Ultimately, you need to use whatever locking or atomic operations your operating system provides. Getting these sorts of things exactly right in all cases is extremely difficult. Often it can involve knowledge of things like the errata for specific versions of specific processor. ("Oh, version 2.0 of that processor didn't do the cache-coherency snooping at the right time, it's fixed in version 2.0.1 but on 2.0 you need to insert a NOP
.") Just slapping a volatile
keyword on a variable in C is almost always insufficient.
On Mac OS X, that means you need to use the functions listed in atomic(3) to perform truly atomic-across-all-CPUs operations on 32-bit, 64-bit, and pointer-sized quantities. (Use the latter for any atomic operations on pointers so you're 32/64-bit compatible automatically.) That goes whether you want to do things like atomic compare-and-swap, increment/decrement, spin locking, or stack/queue management. Fortunately the spinlock(3), atomic(3), and barrier(3) functions should all work correctly on all CPUs that are supported by Mac OS X.
According to Chapter 7 of Part 3A - System Programming Guide of Intel's processor manuals, quadword accesses will be carried out atomically if aligned on a 64-bit boundary, on a Pentium or newer, and unaligned (if still within a cache line) on a P6 or newer. You should use volatile
to ensure that the compiler doesn't try to cache the write in a variable, and you may need to use a memory fence routine to ensure that the write happens in the proper order.
If you need to base the value written on an existing value, you should use your operating system's Interlocked features (e.g. Windows has InterlockedIncrement64).
GCC has intrinsics for atomic operations; I suspect you can do similar with other compilers, too. Never rely on the compiler for atomic operations; optimization will almost certainly run the risk of making even obviously atomic operations into non-atomic ones unless you explicitly tell the compiler not to do so.
On Intel MacOSX, you can use the built-in system atomic operations. There isn't a provided atomic get or set for either 32 or 64 bit integers, but you can build that out of the provided CompareAndSwap. You may wish to search XCode documentation for the various OSAtomic functions. I've written the 64-bit version below. The 32-bit version can be done with similarly named functions.

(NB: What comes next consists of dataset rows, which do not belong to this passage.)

-- ==== Sys2Proof/Safety.lean ====
section
/-! DEFINITION. The terms claims are stated in: what is left unchanged (frames), the invariant, a good step, and the tables
of the spec that claims cite. -/

namespace Sys2Proof.Machine

/-- The pieces of state of `10_state.md`, one name each. -/
inductive Piece where
  | regs | index | pc | stack | sp | delay | sound | memory | display | keys | fault | draws
  deriving DecidableEq, Repr

/-- One piece reads the same in both states: registers and slots one by one, memory through the read of one byte at
every address, the display cell by cell. -/
def Piece.same (s t : State) : Piece → Prop
  | .regs => ∀ r : Reg, t.getV r = s.getV r
  | .index => t.i = s.i
  | .pc => t.pc = s.pc
  | .stack => ∀ k : Fin 16, t.stack[k] = s.stack[k]
  | .sp => t.sp = s.sp
  | .delay => t.dt = s.dt
  | .sound => t.st = s.st
  | .memory => ∀ a, t.peek a = s.peek a
  | .display => ∀ y x, t.pixel y x = s.pixel y x
  | .keys => t.key = s.key
  | .fault => t.fault = s.fault
  | .draws => t.draws = s.draws

/-- The frame: every piece but the listed ones is unchanged. -/
def UnchangedBut (changed : List Piece) (s t : State) : Prop := ∀ p, p ∉ changed → p.same s t

/-- Every general register but the listed ones is unchanged. -/
def RegsUnchangedBut (changed : List Reg) (s t : State) : Prop := ∀ r : Reg, r ∉ changed → t.getV r = s.getV r

/-- Every byte of memory outside the `n` bytes at `a` is unchanged. -/
def MemUnchangedBut (a n : Nat) (s t : State) : Prop := ∀ b, b < a ∨ a + n ≤ b → t.peek b = s.peek b

/-- The machine's invariant: memory in canonical form, the glyph set intact (`10_state.md` R23), `PC` at most 0x10FE
(R12), every stack slot at most 0x1000 (`41_flow.md` R90). -/
structure Inv (s : State) : Prop where
  memory : Memory.wf s.mem
  glyphs : ∀ a, inGlyphRegion a = true → s.peek a = Memory.initial a
  pcBound : s.pc.toNat ≤ 0x10FE
  slots : ∀ k : Fin 16, s.stack[k].toNat ≤ 0x1000

/-- A halted machine (`40_step_cycle.md` R81). -/
def State.halted (s : State) : Prop := s.fault ≠ none

/-- The instruction the next step executes, when its fetch succeeds (R82). -/
def State.fetches (s : State) (i : Instr) : Prop := ∃ w, fetchWord s = .ok w ∧ decodeWord w = i

/-- A good step: from a running machine, fetch succeeded and the instruction completed with no fault. -/
def GoodStep (i : Instr) (s t : State) : Prop :=
  s.fault = none ∧ s.fetches i ∧ step s = .next t ∧ t.fault = none

/-! ## The spec's tables, as claims cite them -/

/-- A row of the opcode map (`30_encoding.md` R66): a word `w` is the instruction iff `w & mask = pattern`, and then it
is `instr w`. -/
structure OpcodeRow where
  mask : Word
  pattern : Word
  instr : Word → Instr

/-- `X = IR[11:8]` (R61). -/
def bitsX (w : Word) : Reg := (w.extractLsb' 8 4).toFin

/-- `Y = IR[7:4]` (R61). -/
def bitsY (w : Word) : Reg := (w.extractLsb' 4 4).toFin

/-- `N = IR[3:0]` (R61). -/
def bitsN (w : Word) : Fin 16 := (w.extractLsb' 0 4).toFin

/-- `NN = IR[7:0]` (R61). -/
def bitsNN (w : Word) : Byte := w.extractLsb' 0 8

/-- `NNN = IR[11:0]` (R61). -/
def bitsNNN (w : Word) : Addr12 := w.extractLsb' 0 12

/-- The rows of R66 whose mask is 0xF000, and those of handler 0x0. -/
def opcodeRowsTop : List OpcodeRow :=
  [⟨0xF00F, 0x0000, fun _ => .cls⟩, ⟨0xF00F, 0x000E, fun _ => .ret⟩,
   ⟨0xF000, 0x1000, fun w => .jp (bitsNNN w)⟩, ⟨0xF000, 0x2000, fun w => .call (bitsNNN w)⟩,
   ⟨0xF000, 0x3000, fun w => .seImm (bitsX w) (bitsNN w)⟩, ⟨0xF000, 0x4000, fun w => .sneImm (bitsX w) (bitsNN w)⟩,
   ⟨0xF000, 0x5000, fun w => .seReg (bitsX w) (bitsY w)⟩, ⟨0xF000, 0x6000, fun w => .ldImm (bitsX w) (bitsNN w)⟩,
   ⟨0xF000, 0x7000, fun w => .addImm (bitsX w) (bitsNN w)⟩, ⟨0xF000, 0x9000, fun w => .sneReg (bitsX w) (bitsY w)⟩,
   ⟨0xF000, 0xA000, fun w => .ldI (bitsNNN w)⟩, ⟨0xF000, 0xB000, fun w => .jpV0 (bitsNNN w)⟩,
   ⟨0xF000, 0xC000, fun w => .rnd (bitsX w) (bitsNN w)⟩,
   ⟨0xF000, 0xD000, fun w => .drw (bitsX w) (bitsY w) (bitsN w)⟩]

/-- The rows of R66 under handler 0x8. -/
def opcodeRows8 : List OpcodeRow :=
  [⟨0xF00F, 0x8000, fun w => .ldReg (bitsX w) (bitsY w)⟩, ⟨0xF00F, 0x8001, fun w => .orReg (bitsX w) (bitsY w)⟩,
   ⟨0xF00F, 0x8002, fun w => .andReg (bitsX w) (bitsY w)⟩, ⟨0xF00F, 0x8003, fun w => .xorReg (bitsX w) (bitsY w)⟩,
   ⟨0xF00F, 0x8004, fun w => .addReg (bitsX w) (bitsY w)⟩, ⟨0xF00F, 0x8005, fun w => .subReg (bitsX w) (bitsY w)⟩,
   ⟨0xF00F, 0x8006, fun w => .shr (bitsX w)⟩, ⟨0xF00F, 0x8007, fun w => .subnReg (bitsX w) (bitsY w)⟩,
   ⟨0xF00F, 0x800E, fun w => .shl (bitsX w)⟩]

/-- The rows of R66 under handlers 0xE and 0xF. -/
def opcodeRowsEF : List OpcodeRow :=
  [⟨0xF00F, 0xE00E, fun w => .skp (bitsX w)⟩, ⟨0xF00F, 0xE001, fun w => .sknp (bitsX w)⟩,
   ⟨0xF0FF, 0xF007, fun w => .ldVxDt (bitsX w)⟩, ⟨0xF0FF, 0xF00A, fun w => .ldVxKey (bitsX w)⟩,
   ⟨0xF0FF, 0xF015, fun w => .ldDtVx (bitsX w)⟩, ⟨0xF0FF, 0xF018, fun w => .ldStVx (bitsX w)⟩,
   ⟨0xF0FF, 0xF01E, fun w => .addI (bitsX w)⟩, ⟨0xF0FF, 0xF029, fun w => .ldF (bitsX w)⟩,
   ⟨0xF0FF, 0xF033, fun w => .ldB (bitsX w)⟩, ⟨0xF0FF, 0xF055, fun w => .dump (bitsX w)⟩,
   ⟨0xF0FF, 0xF065, fun w => .load (bitsX w)⟩]

/-- The 34 rows of R66. -/
def opcodeRows : List OpcodeRow := opcodeRowsTop ++ opcodeRows8 ++ opcodeRowsEF

/-- Does the range of `n` bytes at `a` touch the glyph region 0x050 to 0x09F? -/
def touchesGlyphs (a n : Nat) : Prop := ∃ b, a ≤ b ∧ b < a + n ∧ 0x050 ≤ b ∧ b ≤ 0x09F

/-- Conditions 2 to 9 of the table of `60_exceptions.md` R166, by instruction. -/
def outOfBoundsCondition (s : State) : Instr → Prop
  | .drw x y n =>
    0 < n.val ∧
      (s.i.toNat + n.val - 1 > 0xFFF ∨ (s.getV x).toNat % 64 > 56 ∨ (s.getV y).toNat % 64 + n.val > 32)
  | .ldB _ => s.i.toNat + 2 > 0xFFF ∨ touchesGlyphs s.i.toNat 3
  | .dump x => s.i.toNat + x.val > 0xFFF ∨ touchesGlyphs s.i.toNat (x.val + 1)
  | .load x => s.i.toNat + x.val > 0xFFF
  | .ldF x => (s.getV x).toNat > 15
  | .skp x => (s.getV x).toNat > 15
  | .sknp x => (s.getV x).toNat > 15
  | _ => False

/-- The table of `10_state.md` R12: `PC` after a step of the instruction that completes. -/
def pcAfter (s : State) : Instr → Nat
  | .ret => (s.stack[s.sp.val - 1]?.getD 0).toNat
  | .jp nnn => nnn.toNat
  | .call nnn => nnn.toNat
  | .jpV0 nnn => (s.getV 0).toNat + nnn.toNat
  | .seImm x nn => if (s.getV x).toNat = nn.toNat then s.pc.toNat + 4 else s.pc.toNat + 2
  | .sneImm x nn => if (s.getV x).toNat ≠ nn.toNat then s.pc.toNat + 4 else s.pc.toNat + 2
  | .seReg x y => if (s.getV x).toNat = (s.getV y).toNat then s.pc.toNat + 4 else s.pc.toNat + 2
  | .sneReg x y => if (s.getV x).toNat ≠ (s.getV y).toNat then s.pc.toNat + 4 else s.pc.toNat + 2
  | .skp x => if s.keyDown (s.getV x).toNat = true then s.pc.toNat + 4 else s.pc.toNat + 2
  | .sknp x => if s.keyDown (s.getV x).toNat = false then s.pc.toNat + 4 else s.pc.toNat + 2
  | .ldVxKey _ => if ∃ k, k < 16 ∧ s.keyDown k = true then s.pc.toNat + 2 else s.pc.toNat
  | _ => s.pc.toNat + 2

/-- The registers an instruction may write (`10_state.md` R10, R11): its destination, VF where it writes a flag, and
V0 to Vx for the register load. -/
def mayWriteReg : Instr → Reg → Prop
  | .ldImm x _, r | .addImm x _, r | .ldReg x _, r | .orReg x _, r | .andReg x _, r | .xorReg x _, r => r = x
  | .rnd x _, r | .ldVxDt x, r | .ldVxKey x, r => r = x
  | .addReg x _, r | .subReg x _, r | .subnReg x _, r | .shr x, r | .shl x, r => r = x ∨ r = vf
  | .drw _ _ _, r => r = vf
  | .load x, r => r.val ≤ x.val
  | _, _ => False

/-- The instructions that write VF as a flag (R11). -/
def writesFlag : Instr → Bool
  | .addReg _ _ | .subReg _ _ | .subnReg _ _ | .shr _ | .shl _ | .drw _ _ _ => true
  | _ => false

/-- The "written by" column of `10_state.md` section 1 for the pieces other than the registers, `PC` and `FAULT`. -/
def mayWritePiece : Instr → Piece → Bool
  | .ldI _, .index | .addI _, .index | .ldF _, .index => true
  | .call _, .stack | .call _, .sp | .ret, .sp => true
  | .ldDtVx _, .delay | .ldStVx _, .sound => true
  | .ldB _, .memory | .dump _, .memory => true
  | .cls, .display | .drw _ _ _, .display => true
  | .rnd _ _, .draws => true
  | _, .regs | _, .pc | _, .fault => true
  | _, _ => false

/-- The byte a storing instruction stores at `I + k`, if it stores one there (`45_index_memory.md` R143, R144). -/
def storedByte (i : Instr) (s : State) (k : Nat) : Option Byte :=
  match i with
  | .ldB x =>
    match k with
    | 0 => some (BitVec.ofNat 8 ((s.getV x).toNat / 100))
    | 1 => some (BitVec.ofNat 8 ((s.getV x).toNat / 10 % 10))
    | 2 => some (BitVec.ofNat 8 ((s.getV x).toNat % 10))
    | _ => none
  | .dump x => if h : k ≤ x.val then some (s.getV ⟨k, by omega⟩) else none
  | _ => none

/-- The byte at address `a` once the instruction has stored: the stored byte, or else the one that was there. -/
def byteAfterStore (i : Instr) (s : State) (a : Nat) : Byte :=
  if s.i.toNat ≤ a then (storedByte i s (a - s.i.toNat)).getD (s.peek a) else s.peek a

/-- The three instructions that read the input latch (R18). -/
def readsKeys : Instr → Bool
  | .skp _ | .sknp _ | .ldVxKey _ => true
  | _ => false

/-- Two states that differ at most in call-stack slots at or above `SP`, which are dead (R14). -/
def AgreeOnLive (s t : State) : Prop :=
  t = { s with stack := t.stack } ∧ ∀ k : Fin 16, k.val < s.sp.val → t.stack[k] = s.stack[k]

/-- Execute a list of instructions one after another. -/
def execAll : List Instr → State → StepOutcome
  | [], s => .next s
  | i :: is, s =>
    match exec i s with
    | .next t => execAll is t
    | .fault r => .fault r
    | .refused r => .refused r

/-- The bit a sprite of `n` rows with its origin at column `x0`, row `y0`, read from memory at `a`, has for the display
cell in row `y` and column `x` (`43_display.md` R120, R125). -/
def spriteBit (s : State) (a n x0 y0 y x : Nat) : Bool :=
  decide (y0 ≤ y ∧ y < y0 + n ∧ x0 ≤ x ∧ x < x0 + 8) && (s.peek (a + (y - y0))).getLsbD (7 - (x - x0))

end Sys2Proof.Machine
end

#include <libkern/OSAtomic.h>
// bool OSAtomicCompareAndSwap64Barrier(int64_t oldValue, int64_t newValue, int64_t *theValue);
void AtomicSet(uint64_t *target, uint64_t new_value)
{
while (true)
{
uint64_t old_value = *target;
if (OSAtomicCompareAndSwap64Barrier(old_value, new_value, target)) return;
}
}
uint64_t AtomicGet(uint64_t *target)
{
while (true)
{
int64 value = *target;
if (OSAtomicCompareAndSwap64Barrier(value, value, target)) return value;
}
}
Note that Apple's OSAtomicCompareAndSwap functions atomically perform the operation:
if (*theValue != oldValue) return false;
*theValue = newValue;
return true;
We use this in the example above to create a Set method by first grabbing the old value, then attempting to swap the target memory's value. If the swap succeeds, that indicates that the memory's value is still the old value at the time of the swap, and it is given the new value during the swap (which itself is atomic), so we are done. If it doesn't succeed, then some other thread has interfered by modifying the value in-between when we grabbed it and when we tried to reset it. If that happens, we can simply loop and try again with only minimal penalty.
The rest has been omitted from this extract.